The aquarium also has a wax museum, tropical reptile house, cinema, and snow world, which could keep a family entertained for most of the day.
Of course, Antalya's hotels are designed to cater to your every whim, so you might not even want to leave the vicinity.
Most hotels in the area are vast, sprawling complexes, and much like cruise ships, are more akin to towns than hotels.
I stayed at the Cornelia Diamond Luxury Golf Resort in Belek, an all inclusive paradise for holidaymakers.
There are seven swimming pools – both cold and hot, the luxurious Crassula Spa, a private stretch of beach for guests to enjoy, and even an array of water slides to tempt your inner child.
And while I can barely tell one end of a club from another, Cornelia is a golfer's dream, with its own 27-hole championship course designed by renowned golfer, Sir Nick Faldo.
There are also eight restaurants and a Biscotti café, which served me one of my all-time favourite desserts as a post-pool treat – macaroons – with an incredible kiwi syrup on the side.

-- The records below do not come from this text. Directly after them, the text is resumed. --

/-- The roles of R504 for a file. -/
def foeRole (f : FoeFile) (write : Bool) (r : Role) : Bool :=
  match f, write with
  | .fwA, true | .fwB, true => r == .maker
  | .ifw, true | .primary, true | .golden, true | .region _, true | .hbm _ _, true | .sc _, true => r == .installer || r == .maker
  | .hbm _ _, false | .events, false | .audit, false => r != .none
  | _, _ => false

/-- A transfer ends: its status, its FoE error code (0 none) and data, and event 0x1207. -/
def foeEnd (f : FoeFile) (st : Status) (code n : Nat) (b : List Byte) (s : State) : State :=
  { raise 0x1207 [⟨1, fileKind f⟩, ⟨1, st.code⟩, ⟨8, n⟩] s with resp := ⟨st, code, b⟩ }

/-- The name of a status, as FoE error text. -/
def statusText : Status → List Byte
  | .done => ascii "DONE" | .fault => ascii "FAULT" | .asleep => ascii "ASLEEP" | .poison => ascii "POISON"
  | .denied => ascii "DENIED" | .range => ascii "RANGE" | .retry => ascii "RETRY" | .timeout => ascii "TIMEOUT"

/-- The name of a failure code of R108, as FoE error text. -/
def imageText (c : Nat) : List Byte :=
  if c = 1 then ascii "FLASH" else if c = 2 then ascii "MAGIC" else if c = 3 then ascii "FORMAT" else if c = 4 then ascii "KIND"
  else if c = 5 then ascii "IDENTITY" else if c = 6 then ascii "KEY" else if c = 7 then ascii "SVN" else if c = 8 then ascii "SIGNATURE"
  else if c = 9 then ascii "DIGEST" else if c = 10 then ascii "BOUNDS" else if c = 11 then ascii "HBM" else ascii "EMPTY"

/-- An access that failed ends the transfer: 0x8002 when denied, else 0x8000 with the status's name (R506). -/
def foeFail (f : FoeFile) (st : Status) (n : Nat) (s : State) : State :=
  foeEnd f st (if st = .denied then 0x8002 else 0x8000) n (statusText st) s

/-- A slot erased. -/
def slotErase (base size : Nat) (s : State) : State := { s with flash := memErase base (base + size) s.flash }

/-- A write of a flash slot that is not in use (R505): erase, program, checks 1 to 9. -/
def slotWrite (f : FoeFile) (base size kind : Nat) (mark : Option Nat) (b : List Byte) (flashOk : Bool) (s : State) : State :=
  let s := slotErase base size s
  if size < b.length then foeEnd f .range 0x8003 b.length [] s
  else
    let t := { s with flash := memWrite 0xFF base b s.flash }
    let c := verifyImage kind size flashOk (flashImg base t) t
    if c ≠ 0 then foeEnd f .fault 0x800B b.length (imageText c) (imageRefused kind base c (slotErase base size t))
    else foeEnd f .done 0 b.length [] (match mark with
      | some 16 => { setMark 16 false t with boot := { t.boot with staged := 0 } }
      | some n => setMark n false t
      | none => t)

/-- Bytes written to HBM from a line on, as they arrive: whole lines, then the part of a last line by byte enables (R506). -/
def foeHbmWrite (addr : Nat) (b : List Byte) (s : State) : Status × State :=
  let n := b.length / 64
  let r := b.length % 64
  let x := nocSave 49 addr n b s
  if x.1 ≠ .done ∨ r = 0 then x
  else if hbmDenies 49 (addr + 64 * n) 64 true then (.denied, x.2)
  else match pairRefusesAt (addr + 64 * n) 1 x.2 with
    | some st => (st, x.2)
    | none => hbmPutLine 49 (addr / 64 + n) (2 ^ r - 1) (b.drop (64 * n) ++ List.replicate (64 - r) 0) x.2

One of the biggest draws of the Turkish Riviera is its incredibly affordable luxury, compared to its European counterparts, exemplified by the decadence at hotels like the Cornelia Diamond.
My host for the trip tells me that Antalya has more five star hotels than the entirety of Spain, yet they're significantly cheaper.
As the cost of living bites and the sun rises on a post-pandemic world, the Turkish Riviera is a chance to enjoy a slice of paradise without so much of the cost.
It'd be difficult to say no.
Turkish Airlines flies daily flights from Manchester Airport direct to Antalya in July, August and September, and four times a week on Fridays, Saturdays, Sundays and Mondays throughout October.
Economy fares start from £236 and Business Class from £1,012 return, taxes and charges included.